Legal Advice & Legal Tips for Defence Tech Start-ups in India

  1. Depending upon the category of defence product being manufactured, the level of safety and security is determined accordingly (i.e, Category A , B or C as discussed above). If any company is involved in the manufacturing of the defence products that may lie in more than one category, then either a clear segregation of the areas of manufacturing for different categories of products should be done and subsequently the related security instructions should be applied or, if the areas of manufacture cannot possibly be segregated, the security instructions applicable to the higher level of security should be applied i.e for Category A.
  2. Companies must ensure thorough background and security checks for all employees or personnel in all levels of management that are acquainted with the in and outs of the manufacturing business especially, if classified information may be shared with the personnel. A record of the individuals information, background, history and character should be maintained. It is also important that all such employees or personnels involved in the operations should be Indian nationals, specifically the Cyber Information Security Officer (CISO) as well as the Company Chief Security Officer (CCSO).

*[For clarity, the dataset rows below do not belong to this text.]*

/-- A value as its destination takes it: two bytes of a tolerant page widen to an FP32 word (R259). -/
def landValue (d : RegDst) (n raw : Nat) : Nat :=
  match d with
  | .reg _ bytes _ => if bytes = 2 * n then bfWiden raw else raw
  | .widen _ _ => bfWiden raw
  | _ => raw
/-- Write a loaded value to its destination in a slot, for an instruction issued at a cycle of the core (R115). -/
def State.land (s : State) (cycle slot : Nat) (d : RegDst) (v : Nat) : State :=
  match d with
  | .none => s
  | .reg n bytes sx => s.writeRegAt cycle slot n (extend v bytes sx)
  | .lane r i bytes => s.onSlot slot (fun x => x.setV r (vput (x.vreg r) (8 * bytes * i) (8 * bytes) v))
  | .widen r i => s.onSlot slot (fun x => x.setV r (vput (x.vreg r) (32 * i) 32 v))
  | .line pa => s.onSlot slot (fun x => { x with lines := x.lines ++ [(pa, v)] })
  | .block r b => s.onSlot slot (fun x =>
      (x.setV r (vput (x.vreg r) (128 * b) 128 (v / 2 ^ 32))).setV (r + 1) (vput (x.vreg (r + 1)) (32 * b) 32 v))
/-- A destination can be written: a port's neighbour has room in its queue (R116). -/
def State.canLand (s : State) (slot : Nat) (d : RegDst) : Bool :=
  match d with
  | .reg n _ _ =>
    if 26 ≤ n then
      match neighbour (coreOf slot) n with
      | some k => (s.core k).hasRoom || (s.core k).fenced
      | none => true
    else true
  | _ => true

/-! ### Grants and refusals (R276 to R279) -/

/-- A module's grant table admits an access of a kind to `n` bytes (R277). -/
def Grant.admits (g : Grant) (pa n : Nat) (k : AccKind) : Bool :=
  let w := fun i => (Tab.get 0 g.w i).toNat
  let lo := pa % 2 ^ 49
  let bit := match k with | .load => 63 | .store => 62 | .atomic _ => 61
  decide (bits (w 0) 0 1 = 1) && decide (bits (w 0) 13 1 = 0) &&
    (List.range 3).any (fun j =>
      let b := bits (w (1 + 2 * j)) 0 49
      let l := bits (w (2 + 2 * j)) 0 49
      decide (b ≤ l) && decide (b ≤ lo) && decide (lo + n ≤ l + 1) && decide (bits (w (1 + 2 * j)) bit 1 = 1))
/-- Add 1 to a grant entry's count of refusals, modulo 2^32. -/
def Grant.reject (g : Grant) : Grant :=
  let w0 := Tab.get 0 g.w 0
  { g with w := Tab.put 0 (putBits w0 32 32 (bits w0.toNat 32 32 + 1)) g.w }
/-- Set or clear an entry's fault fence (R278). -/
def Grant.setFence (g : Grant) (b : Bool) : Grant :=
  { g with w := Tab.put 0 (putBits (Tab.get 0 g.w 0) 13 1 (if b then 1 else 0)) g.w }
/-- The grant entry of a module for a source. -/
def State.grant (s : State) (dev src : Nat) : Grant := Tab.get {} (s.mod dev).grants src
/-- Change a grant entry. -/
def State.onGrant (s : State) (dev src : Nat) (f : Grant → Grant) : State :=
  s.onMod dev (fun m => { m with grants := Tab.upd {} m.grants src f })
/-- A destination refuses an access (R277, R278): it counts, and the first refusal sets the fence and is logged. -/
def State.refuse (s : State) (dev src pa : Nat) : State :=
  let fenced := decide (bits (Tab.get 0 (s.grant dev src).w 0).toNat 13 1 = 1)
  let s1 := s.onGrant dev src Grant.reject
  if fenced then s1
  else
    (s1.onGrant dev src (fun g => g.setFence true)).log (dieKey dev (bits pa 44 5)) 0x90
      [BitVec.ofNat 64 src, BitVec.ofNat 64 pa]
/-- Record a rejected access in a slot's deferred-fault latch (R227, R279). -/
def Slot.latchFault (x : Slot) (pc : Word) (dev : Nat) : Slot :=
  match x.latch with
  | none => { x with latch := some ⟨pc, dev, false, [dev]⟩ }
  | some l => { x with latch := some { l with more := true, owed := l.owed ++ [dev] } }

/-! ### The checks of an access (R165, R254) -/

/-- The device that a physical address names for a slot: none for host memory. -/
def peerOf (slot pa : Nat) : Option Nat :=
  if bits pa 55 1 = 1 ∨ bits pa 49 6 = devOf slot then none else some (bits pa 49 6)

/-- The kind code of a miss (R256). -/
def missKind : XKind → Nat
  | .load => 0
  | .store => 1
  | .atomic => 1
  | .fetch => 2

/-- Wait for a translation (R256): the miss enters the queue, or waits for an entry. -/
def missM {α : Type} (k : XKind) (va : Word) : M α := do
  let me ← here
  let x ← slotM
  modS (fun s => (s.enqMiss (clusterOf me) x.asid va.toNat (missKind k) (some me) none).1)
  waitM (.miss va)

/-- Translate a slot's access (R254): its causes are raised on the address. -/
def xlateM (k : XKind) (va : Word) : M Xlat := do
  let me ← here
  let x ← slotM
  let s ← getS
  let r := s.xlate (coreOf me) true x.user x.asid k va
  setS r.2
  match r.1 with
  | .ok t => return t
  | .fault c => trapM c va
  | .miss => missM k va

/-- The cause that a target raises (R9, R150, R168, R306). -/
def State.targetCause (s : State) (slot : Nat) (k : XKind) (n : Nat) (t : Xlat) : Option Cause :=
  let wr := decide (k = .store) || decide (k = .atomic)
  match region t.pa with
  | .noSocket => some 0x24
  | .reserved => some 0x21
  | .host => if k = .atomic then some 0x22 else none
  | .scratch ck off =>
    if wr && decide (ck = clusterOf slot) && (s.cluster ck).inRegion off (if t.tol then n / 2 else n) then some 0x77
    else none
  | _ => none

/-- The checks after translation, in the order of R165: alignment, range locks, tolerant page, target. -/
def checkM (k : XKind) (n : Nat) (tolOk : Bool) (t : Xlat) : M Unit := do
  let me ← here
  let x ← slotM
  let s ← getS
  let wr := decide (k = .store) || decide (k = .atomic)
  needM (decide (t.va.toNat % n = 0)) 0x20 t.va
  needM (!s.lockHit (clusterOf me) x.asid t.va.toNat n wr) 0x82 t.va
  needM (!t.tol || tolOk) 0x46 t.va
  match s.targetCause me k n t with
  | some c => trapM c t.va
  | none => pure ()

/-- Wait until the home takes accesses; a failed home fails the wick (R410). A peer's home is looked at where the
access arrives (R275). -/
def readyM (pa : Nat) : M Unit := do
  let me ← here
  match peerOf me pa, (← getS).home (dieOf me) pa with
  | some _, _ | none, .ok => pure ()
  | none, .held => waitM (.router pa)
  | none, .failed => failM 0xB2 pa

/-- A write that a memory controller merges into a line first reads it: an error there fails the writing wick (R357). -/
def mergeErrorM (pa n : Nat) : M Unit := do
  let s ← getS
  match s.writeError pa n with
  | some c => failM c ((s.mergeFaults pa n).headD pa)
  | none => pure ()

/-- An uncorrectable error at a home fails the reading wick (R234). -/
def errorM (pa : Nat) : M Unit := do
  match (← getS).readError pa with
  | some c => failM c pa
  | none => pure ()
/-- An uncorrectable error under any of `n` bytes fails the reading wick (R234). -/
def errorsM (pa n : Nat) : M Unit := do
  match (← getS).readFault pa n with
  | some e => failM e.1 e.2
  | none => pure ()

/-- Translate and check an access of `n` bytes. -/
def accessM (k : XKind) (n : Nat) (tolOk : Bool) (va : Word) : M Xlat := do
  let t ← xlateM k va
  checkM k n tolOk t
  return t

/-- Keep the first out-of-range address in oob (R156, Table 8.4). -/
def Slot.noteOob (x : Slot) (va : Word) (wr : Bool) : Slot :=
  if x.oob.getLsbD 63 then x
  else { x with oob := BitVec.ofNat 64 (2 ^ 63 + (if wr then 2 ^ 62 else 0) + bits va.toNat 0 57) }
/-- Ticks of the model between two visits of an engine, so that the cores issue while it works; the spec gives no
figure. -/
def visitPeriod : Nat := 16
/-- A visit of the engine is already on its way. -/
def State.visiting (s : State) (ck : Nat) : Bool :=
  let isVisit := fun (e : Event) => match e with | .engineGrantVisit k _ => decide (k = ck) | _ => false
  s.agenda.any isVisit || s.timers.any (fun t => isVisit t.2)
/-- Let the engine visit a core. -/
def State.visit (s : State) (ck core : Nat) : State :=
  if s.visiting ck then s else s.after visitPeriod (.engineGrantVisit ck core)
/-- A home lies outside a cluster: a thread access to it passes through the cluster's engine (R176). -/
def outside (ck pa : Nat) : Bool :=
  match region pa with
  | .scratch c _ => decide (c ≠ ck)
  | .loc k _ => decide (k / 16 ≠ ck)
  | _ => true
/-- Operations of the copy engine in flight. -/
def Cluster.flying (c : Cluster) : Nat := (c.ops.filter (fun o => decide (o.eq = 0))).length
/-- The operation whose requests a core issues now: the first started that has not issued all (R176). -/
def Cluster.issuing (c : Cluster) (core : Nat) : Option EngOp :=
  c.ops.find? (fun o => decide (o.eq = 0 ∧ o.core = core) && o.code.isNone && decide (o.granted < o.total))
/-- A core has a thread access or a request waiting (R177). -/
def Cluster.waiting (c : Cluster) (core : Nat) : Bool :=
  !(Tab.get [] c.thread core).isEmpty || (c.issuing core).isSome
/-- A core has something waiting, or an operation to start. -/
def Cluster.busy (c : Cluster) (core : Nat) : Bool :=
  c.waiting core || (!(Tab.get [] c.rings core).isEmpty && decide (c.flying < 32))
/-- No core of a cluster has anything waiting: the rotation rests, and would visit a core with an access at once, with a
whole quantum for it (R177, R178). -/
def Cluster.atRest (c : Cluster) : Bool := (List.range 16).all (fun k => !c.busy k)

/-- The homes of an instruction's accesses that lie outside its slot's cluster. -/
def outsides (slot : Nat) (pas : List Nat) : List Nat := pas.filter (outside (clusterOf slot))
/-- The accesses of an instruction that has not yet accessed memory may go on their way: none leaves the cluster, the
slot has had its turn, or nothing else of the cluster waits (R177). -/
def State.mayGo (s : State) (slot : Nat) (pas : List Nat) : Bool :=
  (outsides slot pas).isEmpty || (s.slot slot).turn || (s.cluster (clusterOf slot)).atRest
/-- Accesses that go use up their slot's turn. -/
def State.turnUsed (s : State) (slot : Nat) (pas : List Nat) : State :=
  if (outsides slot pas).isEmpty || !(s.slot slot).turn then s else s.onSlot slot (fun x => { x with turn := false })
/-- Accesses of a slot stand in the rotation behind those of its core's earlier ones (R177). -/
def State.askTurn (s : State) (slot n : Nat) : State :=
  let ck := clusterOf slot
  let core := coreNo (coreOf slot)
  (s.onCluster ck (fun c => { c with thread := Tab.upd [] c.thread core (· ++ List.replicate n slot) })).visit ck core
/-- Accesses of an instruction to homes outside the cluster are sent when their core's turn covers them (R177): until then
their slot is out of the rotation, and no interrupt abandons them, which have left the core (R174; notes/assumptions
53). -/
def turnM (pas : List Nat) : M Unit := do
  let me ← here
  if (← getS).mayGo me pas then modS (fun s => s.turnUsed me pas)
  else do
    modS (fun s => s.askTurn me (outsides me pas).length)
    waitM .turn
/-- An access goes on its way when it has its turn, and is noted when its home lies out of range. -/
def oobM (t : Xlat) (wr : Bool) : M Unit := do
  turnM [t.pa]
  if (region t.pa).inRange then pure () else onSlotM (fun x => x.noteOob t.va wr)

  3. While filing patent, design or copyright applications ensuring that secrecy discretion is being imposed and the specifications are not published.
  4. Any obvious or patently visible ethical dilemmas that may be repugnant to morality or integrity while developing artificial intelligence machines or softwares should be avoided. General Data Protection Rules (GDPR) should be complied with for safeguards against automated decision making.
  5. Essentially, while drafting and negotiating contracts or sub-contracts with any third party (including the government) the points as discussed above should be complied with, including non-disclosure agreements, repercussion in cases of breach, ownership in Intellectual Property, duration of copyright licenses, liquidated damages etc.

The reforms and efforts in the digitisation and technological advancement in the defence sector will lead to a boom of private companies. Indigenisation by the government provides more prospects for Indian companies to be certain of their market. However, since matters of defence are controversial and include national security and interest, treading carefully is of paramount importance. Legal provisions are many and complying with all are equally important since the subject matter involved is of great importance. Breach of any of the legal compliance/provisions can lead to severe repercussions that are are not taken lightly in the eyes of the law when concurrent matters of international relation and national security are concerned.